Maine to impose curfew on some businesses to slow virus
PORTLAND, Maine (AP) — Maine’s governor announced a plan Thursday to apply a curfew to some businesses in an attempt to slow the spread of the coronavirus.
The 9 p.m. closing time will apply to all outdoor and indoor amusement venues, movie theaters, performing arts venues and casinos, the administration of Democratic Gov. Janet Mills said. It will also apply to businesses that offer seated food and drink service, such as social clubs and restaurants.

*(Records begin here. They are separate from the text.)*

-- ==== Sys2Proof/Laws/PerInstr.lean ====
section
/-! SUPPORT. Statements about every command, one lemma per constructor. -/

namespace Sys2Proof.Laws.EncodeShape

/-- The fields of a command's word: OP is the command's opcode, which is 0x01 to 0x09, RSV is 0, and ARG is the
argument (30_encoding.md R70 and R71). -/
def Statement (i : Instr) : Prop :=
  opField (encode i) = opcodeOf i ∧ rsvField (encode i) = 0 ∧ argField (encode i) = argOf i ∧
    1 ≤ (opcodeOf i).toNat ∧ (opcodeOf i).toNat ≤ 9

/-- The number that three fields put together stand for. -/
theorem toNat_append (a : BitVec 32) (r : BitVec 24) (o : BitVec 8) :
    (show Word from a ++ r ++ o).toNat = a.toNat * 2 ^ 32 + r.toNat * 2 ^ 8 + o.toNat := by
  have h : (a ++ r ++ o).toNat = a.toNat * 2 ^ 32 + r.toNat * 2 ^ 8 + o.toNat := by
    rw [BitVec.toNat_append, BitVec.toNat_append, ← Nat.shiftLeft_add_eq_or_of_lt o.isLt,
      ← Nat.shiftLeft_add_eq_or_of_lt r.isLt, Nat.shiftLeft_eq, Nat.shiftLeft_eq]
    omega
  exact h

/-- The fields of a word put together from its fields. -/
theorem fields_of_append (a : BitVec 32) (r : BitVec 24) (o : BitVec 8) :
    opField (a ++ r ++ o) = o ∧ rsvField (a ++ r ++ o) = r ∧ argField (a ++ r ++ o) = a := by
  have h := toNat_append a r o
  have ho := o.isLt
  have hr := r.isLt
  have ha := a.isLt
  refine ⟨?_, ?_, ?_⟩ <;> apply BitVec.eq_of_toNat_eq
  · rw [opField, BitVec.extractLsb'_toNat, Nat.shiftRight_eq_div_pow, h]; omega
  · rw [rsvField, BitVec.extractLsb'_toNat, Nat.shiftRight_eq_div_pow, h]; omega
  · rw [argField, BitVec.extractLsb'_toNat, Nat.shiftRight_eq_div_pow, h]; omega

theorem of_opcode (i : Instr) {o : BitVec 8} (ho : opcodeOf i = o) (h : 1 ≤ o.toNat ∧ o.toNat ≤ 9) : Statement i :=
  have h' := fields_of_append (argOf i) 0 (opcodeOf i)
  ⟨h'.1, h'.2.1, h'.2.2, ho ▸ h⟩

theorem f (n : BitVec 32) : Statement (.f n) := of_opcode _ (o := 0x01) rfl (by decide)
theorem f1 : Statement .f1 := of_opcode _ (o := 0x02) rfl (by decide)
theorem uvlc : Statement .uvlc := of_opcode _ (o := 0x03) rfl (by decide)
theorem le (n : BitVec 32) : Statement (.le n) := of_opcode _ (o := 0x04) rfl (by decide)
theorem leb128 : Statement .leb128 := of_opcode _ (o := 0x05) rfl (by decide)
theorem su (n : BitVec 32) : Statement (.su n) := of_opcode _ (o := 0x06) rfl (by decide)
theorem ns (n : BitVec 32) : Statement (.ns n) := of_opcode _ (o := 0x07) rfl (by decide)
theorem obuHdr : Statement .obuHdr := of_opcode _ (o := 0x08) rfl (by decide)
theorem bind : Statement .bind := of_opcode _ (o := 0x09) rfl (by decide)

end Sys2Proof.Laws.EncodeShape
end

The new rules are slated to apply until Dec. 6, Mills said. She said the new rules are intended to reduce extended gatherings during the holiday season.
“Returning to normal life sometime next year first requires us to survive the holidays this year,” Mills said.
Mills said more steps to reduce spread of the virus could be coming in the weeks ahead if Maine does not start to get the virus under control.
In other coronavirus news in Maine:
___
NEW CASES
The latest average positivity rate in Maine is 1.86%. State health departments are calculating positivity rate differently across the country, but for Maine, The Associated Press calculates the rate by dividing new cases by test specimens using data from The COVID Tracking Project.
The seven-day rolling average of the positivity rate in Maine has risen over the past two weeks from 1.28% on Nov. 4 to 1.86% on Nov. 18.
Maine officials have reported more than 9,700 cases of the coronavirus and 171 deaths since the pandemic began.
—
CONTACT TRACING
With COVID-19 surging at the same time as flu season, the Maine Center for Disease Control will investigate coronavirus infections only based on a positive lab test.
Contact tracers will no longer investigate people who had close contact with someone who’s infected, even if they’re showing symptoms, unless there’s a positive test, the Maine Center for Disease Control said.
The change is because of the arrival of influenza, which has symptoms resembling COVID-19, said Dr. Nirav Shah, director of the Maine CDC.
The “adjustment ensures that all available COVID-19 response resources can be focused on lab-positive cases,” he said Wednesday.
Dr. Dora Anne Mills, the chief health improvement officer for MaineHealth, said the change in policy makes sense.
“The state has recognized that they have staffing limitations. You need to spend those resources where they can be most effective, on positive cases,” she told the Portland Press Herald.
With so many cases, it was already becoming difficult to investigate every person who may have had close contact with those who are infected.